Never before had the street seemed so wide. But after what felt like an eternity, she reached her building’s front steps and grasped the railing as fiercely as a drowning swimmer did a life buoy. Her breathing was little more than hungry pants of air, and her stomach heaved, leaving a bitter taste in the back of her mouth. Maybe her first port of call should have been a hospital, but the staff were required to report laser burns, and she’d have ended up in the hands of the State Police again.

Until she figured out just who was trying to kill her, she intended to trust no one but herself.

The churning in her stomach began to ease. After taking several more deep breaths, she resolutely hobbled up the front steps. The blue light hovering near the door became agitated, and a stern voice asked for her name and apartment number, adding the warning that she was about to enter a crime scene. As if she didn’t already know. She flipped open the monitor’s control box and punched in the State override code. The sharp voice stopped, and the globe ceased its whirling. Of course, when the State boys did a link with the unit to check who was coming in and out of the building, they’d know she—or at least someone with access to the codes—had entered. But hopefully, by then, she’d be long gone.

She edged inside the door and quickly scanned

the lobby. There was no one around. She limped across to the stairs and looked up. Everest had surely never seemed so high. She grabbed the handrail and began to haul herself up.

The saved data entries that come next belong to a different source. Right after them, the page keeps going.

-- ==== Sys2Proof/Machine/Trace.lean ====
section
/-!
DEFINITION. What the core exposes to the host (R141, 40_pipeline.md): the final report, and one
observation per stage a cycle evaluates. Both are functions of the state: reading them changes
nothing (R262).
-/

namespace Sys2Proof.Machine

/-- One trace observation (R141): the stage, and the `pc` and `mnemonic` of the latch it evaluated
as the latch stood when the stage began, where that latch was live. -/
structure Observation where
  stage : Stage
  live : Option (Word × String)
  deriving DecidableEq, Repr

/-- What the trace sees of a latch (R141). -/
def Latch.observe (l : Latch) : Option (Word × String) :=
  if l.hasInstruction then some (l.pc, l.mnemonic) else none

/-- The observation of stage `st` of the cycle, where the stages before it ended in `o`: none if
they ended the cycle (R141: "A stage not evaluated ... exposes nothing"). -/
def observeAfter (o : Result) (st : Stage) (latch : State → Latch) : List Observation :=
  match o with
  | .next s => if s.status = .running then [⟨st, (latch s).observe⟩] else []
  | .fault _ => []
  | .refused _ => []

/-- The observations of the cycle a step evaluates at `s`, in evaluation order (R141, R100); none
where the step evaluates no cycle (R103, R34). -/
def cycleTrace (s : State) : List Observation :=
  if s.status = .running ∧ s.clock ≠ s.cfg.maxCycles then
    let wb := writebackStage { s with stage := .writeback }
    let mem := thenStage wb .memory memoryStage
    let ex := thenStage mem .execute executeStage
    let dec := thenStage ex .decode decodeStage
    [⟨.writeback, s.w.observe⟩] ++ observeAfter wb .memory State.m ++
      observeAfter mem .execute State.e ++ observeAfter ex .decode State.d ++
      observeAfter dec .fetch State.f
  else []

/-- The core's report (R141): each register's value and valid bit, every data cell, the two
counters, and the status with the fault kind and info. -/
structure Report where
  registers : Vector (Word × Bool) 16
  dataMemory : List Word
  totalCycles : Nat
  totalRetired : Nat
  status : Status
  deriving DecidableEq, Repr

/-- The report of a state (R141; R123 for the valid bit under each `SCOREBOARD_KIND`). -/
def State.report (s : State) : Report where
  registers := Vector.ofFn fun r => (s.reg r, s.scoreboard.ready r)
  dataMemory := (List.range s.cfg.dmemSize).map s.dmem.read
  totalCycles := s.clock
  totalRetired := s.insnCompleted
  status := s.status

end Sys2Proof.Machine
end

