/-- Settles O1: the value fields of a latch are those of the zero latch, the rest is read off
construction. -/
theorem constructionResetsEveryElement : Obligations.ConstructionResetsEveryElement := by
  intro cfg program s
  have hready (r : Reg) : s.scoreboard.ready r = true := Scoreboard.reset_ready _ r
  have hflag (h : cfg.scoreboardKind = .flag) :
      s.scoreboard = .flag (Vector.replicate 16 true) := by
    rw [State.init_scoreboard, h, Scoreboard.reset]
  have hcounter (h : cfg.scoreboardKind = .counter) :
      s.scoreboard = .counter (Vector.replicate 16 0) := by
    rw [State.init_scoreboard, h, Scoreboard.reset]
  refine ⟨State.init_reg cfg program, hready, hflag, hcounter, rfl, rfl, rfl,
    Memory.read_empty, rfl, rfl, rfl, rfl, rfl, rfl, rfl, rfl, rfl, rfl, ?_, rfl, rfl, rfl⟩
  intro l hl
  rcases State.init_latch cfg program hl with rfl | rfl <;>
    exact ⟨rfl, rfl, rfl, rfl, rfl, rfl, rfl, rfl, rfl, rfl⟩

/-- Settles O2: at construction nothing is in flight, so each invariant holds of empty latches, a
reset scoreboard or an empty memory. -/
theorem constructedStateMeetsTheInvariants : Obligations.ConstructedStateMeetsTheInvariants := by
  intro cfg program
  have hcontrol : ControlBits (State.init cfg program) := ⟨rfl, nofun, nofun, rfl, nofun⟩
  have hhalt : NothingBehindHalt (State.init cfg program) :=
    ⟨fun h => (nomatch h.1), fun h => (nomatch h.1), fun h => (nomatch h.1),
      fun h => (nomatch h.1)⟩
  have hstore : LatchesFromStore (State.init cfg program) := ⟨nofun, nofun, nofun, nofun, nofun⟩
  exact ⟨hcontrol, ⟨nofun, nofun, nofun⟩, hhalt, State.init_countsWriters cfg program,
    State.init_invalidHasWriter cfg program, Scoreboard.reset_kind _, ⟨Memory.empty_wf, nofun⟩,
    ⟨le_rfl, Nat.zero_le _⟩, hstore⟩

end Sys2Proof.Machine

/-!
PROOFS. The statements about encoding (30_encoding.md): what the decoder reads of a record, and what
construction admits. First the layer they share: every opcode's decoder is one reader of the fields
its format uses, so a fact about records is proved field by field and not opcode by opcode.
-/

namespace Sys2Proof

section Fields

/-! ### Reading one field (R81 to R83) -/

theorem bind_eq_ok_iff {ε α β : Type} {x : Except ε α} {f : α → Except ε β} {b : β} :
    (x >>= f) = .ok b ↔ ∃ a, x = .ok a ∧ f a = .ok b := by
  cases x <;> simp [bind, Except.bind]

theorem bind_eq_error_iff {ε α β : Type} {x : Except ε α} {f : α → Except ε β} {e : ε} :
    (x >>= f) = .error e ↔ x = .error e ∨ ∃ a, x = .ok a ∧ f a = .error e := by
  cases x <;> simp [bind, Except.bind]

/-- A register field is read as the index it holds (R83). -/
theorem regField_ok_iff {f : Field} {v : Option Int} {x : Reg} :
    regField f v = .ok x ↔ v = some (x.val : Int) := by
  cases v with
  | none => simp [regField]
  | some n =>
    simp only [regField]
    split
    · simp only [Except.ok.injEq, Fin.ext_iff, Option.some.injEq]
      omega
    · simp only [reduceCtorEq, Option.some.injEq, false_iff]
      omega

/-- A register field that is absent or out of range is refused by name (R85 (c), (d)). -/
theorem regField_error_iff {f : Field} {v : Option Int} {e : DecodeError} :
    regField f v = .error e ↔ (e = .missingField f ∧ v = none) ∨
      ∃ n, e = .registerOutOfRange f n ∧ (n < 0 ∨ 15 < n) ∧ v = some n := by
  cases v with
  | none => simp [regField, eq_comm]
  | some n =>
    simp only [regField]
    split
    · simp only [reduceCtorEq, and_false, Option.some.injEq, false_or, false_iff]
      rintro ⟨m, -, hm, rfl⟩
      omega
    · next h =>
      have hn : n < 0 ∨ 15 < n := by omega
      simp [hn, eq_comm]

theorem immField_ok_iff {v : Option Word} {x : Word} : immField v = .ok x ↔ v = some x := by
  cases v <;> simp [immField]

theorem immField_error_iff {v : Option Word} {e : DecodeError} :
    immField v = .error e ↔ e = .missingField .imm ∧ v = none := by
  cases v <;> simp [immField, eq_comm]

/-- Which register fields can be read. -/
theorem exists_regField_ok_iff (f : Field) (v : Option Int) :
    (∃ x, regField f v = .ok x) ↔ ∃ n : Int, v = some n ∧ 0 ≤ n ∧ n ≤ 15 := by
  simp only [regField_ok_iff]
  constructor
  · rintro ⟨x, hx⟩
    exact ⟨x.val, hx, by omega, by omega⟩
  · rintro ⟨n, hn, h0, h15⟩
    refine ⟨⟨n.toNat, by omega⟩, hn.trans ?_⟩
    rw [Int.toNat_of_nonneg h0]

theorem regFieldOk_iff (v : Option Int) :
    regFieldOk v = true ↔ ∃ n : Int, v = some n ∧ 0 ≤ n ∧ n ≤ 15 := by
  cases v with
  | none => simp [regFieldOk]
  | some n =>
    simp only [regFieldOk, decide_eq_true_eq, Option.some.injEq, exists_eq_left']
    omega

end Fields

section Reader

/-! ### Reading a record's fields by its opcode's format -/

/-- Read a field that is used; one that is not reads as 0, whatever it holds (R81). -/
def ifUsed {α : Type} [Zero α] (used : Bool) (read : Except DecodeError α) :
    Except DecodeError α :=
  if used then read else .ok 0

theorem ifUsed_ok_iff {α : Type} [Zero α] {used : Bool} {read : Except DecodeError α} {x : α} :
    ifUsed used read = .ok x ↔ (used = true → read = .ok x) ∧ (used = false → x = 0) := by
  cases used <;> simp [ifUsed, eq_comm]

theorem ifUsed_error_iff {α : Type} [Zero α] {used : Bool} {read : Except DecodeError α}
    {e : DecodeError} : ifUsed used read = .error e ↔ used = true ∧ read = .error e := by
  cases used <;> simp [ifUsed]

theorem exists_ifUsed_ok_iff {α : Type} [Zero α] (used : Bool) (read : Except DecodeError α) :
    (∃ x, ifUsed used read = .ok x) ↔ (used = true → ∃ x, read = .ok x) := by
  cases used <;> simp [ifUsed]

/-- The record with the fields that the format of `o` uses, and 0 in the others. -/
def RawRecord.readFields (r : RawRecord) (o : Opcode) : Except DecodeError Record := do
  let rd ← ifUsed (o.format.uses .rd) (regField .rd r.rd)
  let rs1 ← ifUsed (o.format.uses .rs1) (regField .rs1 r.rs1)
  let rs2 ← ifUsed (o.format.uses .rs2) (regField .rs2 r.rs2)
  let imm ← ifUsed (o.format.uses .imm) (immField r.imm)
  return ⟨o, rd, rs1, rs2, imm, r.mnemonic⟩

theorem decode_unknown {r : RawRecord} {tag : String} (h : r.opcode = .unknown tag) :
    decode r = .error (.unknownOpcode tag) := by
  simp [decode, h]

/-- Every opcode's decoder reads the fields its format uses, and takes the instruction of what it
read (R81, R84). -/
theorem decode_named {r : RawRecord} {o : Opcode} (h : r.opcode = .named o) :
    decode r = (do let a ← r.readFields o; return a.instr) := by
  unfold decode RawRecord.readFields
  rw [h]
  cases o <;>
    simp [decodeRegs3, decodeRegs2Imm, ifUsed, Opcode.format, Format.uses, Record.instr] <;> rfl

/-! ### What the reader answers -/

/-- The used fields of the record hold the values of `a`. -/
def RawRecord.Agrees (r : RawRecord) (o : Opcode) (a : Record) : Prop :=
  (o.format.uses .rd = true → r.rd = some (a.rd.val : Int)) ∧
  (o.format.uses .rs1 = true → r.rs1 = some (a.rs1.val : Int)) ∧
  (o.format.uses .rs2 = true → r.rs2 = some (a.rs2.val : Int)) ∧
  (o.format.uses .imm = true → r.imm = some a.imm)
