-- ==== Sys2Proof/Syntax.lean ====
section
/-! DEFINITION. The instructions of PUE: one constructor for each row of `opcode_table.json` (rule R101). -/

namespace Sys2Proof

/-- An instruction. A row of the buffer is an instruction and its tag the opcode (rule R4); `start` is the
one operation the host issues (rule R180). A reserved row carries its whole tag, so that no bit of it is
lost (log entry 18); the other rows' tags are fixed. -/
inductive Instr where
  /-- `NONE`: tag 0, any row (rules R95, R96). -/
  | noneTag
  /-- `SUB`: tag 1, any row (rules R95, R96, R121). -/
  | sub
  /-- `UP`: tag 2, not in the first row (rules R95, R122). -/
  | up
  /-- `UP.F`: tag 2 in the first row, a no-op (rule R96). -/
  | upFirst
  /-- `AVG`: tag 3, not in the first row (rules R95, R123). -/
  | avg
  /-- `AVGTOP`: tag 3 in the first row (rules R96, R124). -/
  | avgTop
  /-- `PAETH`: tag 4, not in the first row (rules R95, R125). -/
  | paeth
  /-- `PAETH.F`: tag 4 in the first row, an alias of `SUB` (rule R96). -/
  | paethFirst
  /-- `RSVD.05`: the reserved tag 5 (rule R98). -/
  | rsvd05
  /-- `RSVD.06_07`: the reserved tags 6 and 7 (rule R98). -/
  | rsvd06to07 (tag : Byte)
  /-- `RSVD.08_0F`: the reserved tags 8 to 15 (rule R98). -/
  | rsvd08to0F (tag : Byte)
  /-- `RSVD.10_1F`: the reserved tags 16 to 31 (rule R98). -/
  | rsvd10to1F (tag : Byte)
  /-- `RSVD.20_3F`: the reserved tags 32 to 63 (rule R98). -/
  | rsvd20to3F (tag : Byte)
  /-- `RSVD.40_7F`: the reserved tags 64 to 127 (rule R98). -/
  | rsvd40to7F (tag : Byte)
  /-- `RSVD.80_FF`: the reserved tags 128 to 255 (rule R98). -/
  | rsvd80toFF (tag : Byte)
  /-- `START`: a write of 1 to `CTRL` bit 0 (rule R180). -/
  | start
  deriving DecidableEq, Repr

/-- Where an encoded byte stands, which the decode needs beside the byte: as the tag of the first row
(`FIRST` = 1, rule R96), as the tag of a later row (`FIRST` = 0, rule R95), or as data the host writes to
`CTRL` (rule R101: the `CTRL` row is no tag and takes no part in the tag decode). -/
inductive Space where
  | rowFirst
  | rowLater
  | ctrl
  deriving DecidableEq, Repr

end Sys2Proof
end

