-- ==== Sys2Proof/Machine/Flags.lean ====
section
/-! DEFINITION. What PUE has of flags: no condition codes (rule R30); the first-row flag (rule R28); and the lane
masks of the Paeth comparisons, made and used inside one operation (rules R125, R155). -/

namespace Sys2Proof.Machine

/-- `FIRST` (rule R28): the Boolean `ROW = 0`, not stored. -/
def State.first (s : State) : Bool := decide (s.row = 0)

/-- The first Paeth test, choose `a`: `pa ≤ pb` and `pa ≤ pc` (rule R125). -/
def chooseLeft (pa pb pc : Nat) : Bool := decide (pa ≤ pb) && decide (pa ≤ pc)

/-- The second Paeth test, else choose `b`: `pb ≤ pc` (rule R125). -/
def chooseAbove (pb pc : Nat) : Bool := decide (pb ≤ pc)

/-- `le16(V, W)`: the lane mask of the signed 16-bit compare `V[k] ≤ W[k]` (rule R155). -/
def le16 (v w : Lanes Half) : Lanes Bool := Lanes.zip (fun x y => x.sle y) v w

/-- `and(m, q)`: the lane-wise Boolean and of two masks (rule R155). -/
def andMask (m q : Lanes Bool) : Lanes Bool := Lanes.zip (fun x y => x && y) m q

/-- `sel(m, R, S)`: `R[k]` where `m[k]` is true, else `S[k]` (rules R13, R155). -/
def selLanes (m : Lanes Bool) (r t : Lanes Byte) : Lanes Byte :=
  Lanes.ofFn fun k => if m.get k then r.get k else t.get k

end Sys2Proof.Machine
end

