-- ==== Sys2Proof/Machine/Unfilter.lean ====
section
/-! DEFINITION. The one-function form of a call (rule R198), over memory alone. -/

namespace Sys2Proof.Machine

/-- The `n` bytes at `addr` (`MemRead`, rule R13). -/
def Memory.readBytes (m : Memory) (addr n : Nat) : List Byte :=
  (List.range n).map fun j => m.read (addr + j)

/-- Write a list of bytes at `addr` (`MemWrite`, rule R13). -/
def Memory.writeBytes (addr : Nat) : List Byte → Memory → Memory
  | [], m => m
  | v :: vs, m => Memory.writeBytes (addr + 1) vs (m.write addr v)

/-- The payload of a row after its operation (rule R198): `RowKernel`, with zeros above the first row. -/
def unfilterPayload (m : Memory) (base rowlen bpp i : Nat) (op : Filter) : List Byte :=
  let n := rowlen - 1
  let filt := m.readBytes (base + i * rowlen + 1) n
  let prev := if 0 < i then m.readBytes (base + (i - 1) * rowlen + 1) n else List.replicate n 0
  rowKernel op bpp filt prev

/-- One row of `Unfilter` (rule R198). -/
def unfilterRow (base rowlen bpp i : Nat) (m : Memory) : Memory :=
  let tag := m.read (base + i * rowlen)
  let m' :=
    match (decodeRow (decide (i = 0)) tag).op.bind filterOf with
    | none => m
    | some op =>
      Memory.writeBytes (base + i * rowlen + 1) (unfilterPayload m base rowlen bpp i op) m
  m'.write (base + i * rowlen) 0

/-- The first `n` rows of `Unfilter(mem, BASE, N, L, BPP)`, in increasing order (rule R198). -/
def unfilter (base rowlen bpp : Nat) : Nat → Memory → Memory
  | 0, m => m
  | n + 1, m => unfilterRow base rowlen bpp n (unfilter base rowlen bpp n m)

end Sys2Proof.Machine
end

By the time she got to the first landing, the pain in her feet was so bad her legs were shaking and her head was spinning. She collapsed in a heap and stared at the remaining steps in despair. She was never going to make it the rest of the way. Not like this. Sweat dripped down her forehead, stinging her eyes. She wiped it away with the back of her hand, then groaned as her stomach rolled and rose. On hands and knees, she lurched toward the nearest planter. Luckily for the plant, she’d consumed little more than coffee over the last twenty-four hours.

Once she’d finished heaving, she wiped her mouth with the back of her hand, closed her eyes and leaned back against the balustrade. God, she felt awful. And there was still another set of stairs to climb.

She was contemplating how she was going to manage it when the softest of sounds flowed across the silence—a resonance as soothing as the whisper of silk shimmying across a bed.

She opened her eyes and looked up. A man stood at the top of the stairs, staring down at her. The warm corridor light flared strangely across his back and shoulders, almost giving him the appearance of wings as it cast his features into shadows. A dark angel, she thought, and wondered briefly if death had come to collect her.

Nah. Hell was more likely to be her last resting place.

He moved, and the angel image fled. What remained was a tall man, with dark brown hair, dressed in a dark gray suit. The color of choice for those in the SIU.

She groaned again. She really wasn’t up to another tête-à-tête with the boys from the spook squad—if indeed he was one of them.

He walked down the steps, loose-limbed yet somehow graceful, then stopped near her feet and knelt down. He reached out but didn’t quite touch her right foot. She sucked in a gasp of air anyway. “Don’t—”

“I wasn’t,” he said, voice soft as he glanced up at her.

She knew those eyes. Would have recognized the odd, green-flecked hazel depths anywhere. This was the man who’d rescued her last night.

“What are you doing here?” she muttered, unable to keep the hint of annoyance from her voice. “And how did you find me?”

A dark eyebrow rose. “Haven’t you heard? The SIU knows all.”

So she’d guessed right; he was with the spook squad. “Let me see some ID.”

He reached inside his suit jacket and drew out a small ID card. She studied the photo and eye scan, and then glanced down at his name. Gabriel Stern. Assistant director, no less. Which was better than being confronted by Hanrahan, the formidable man in charge of the spook squad, she supposed, but it still begged the question—what was it about either her or her case that required involvement by the squad’s upper echelon?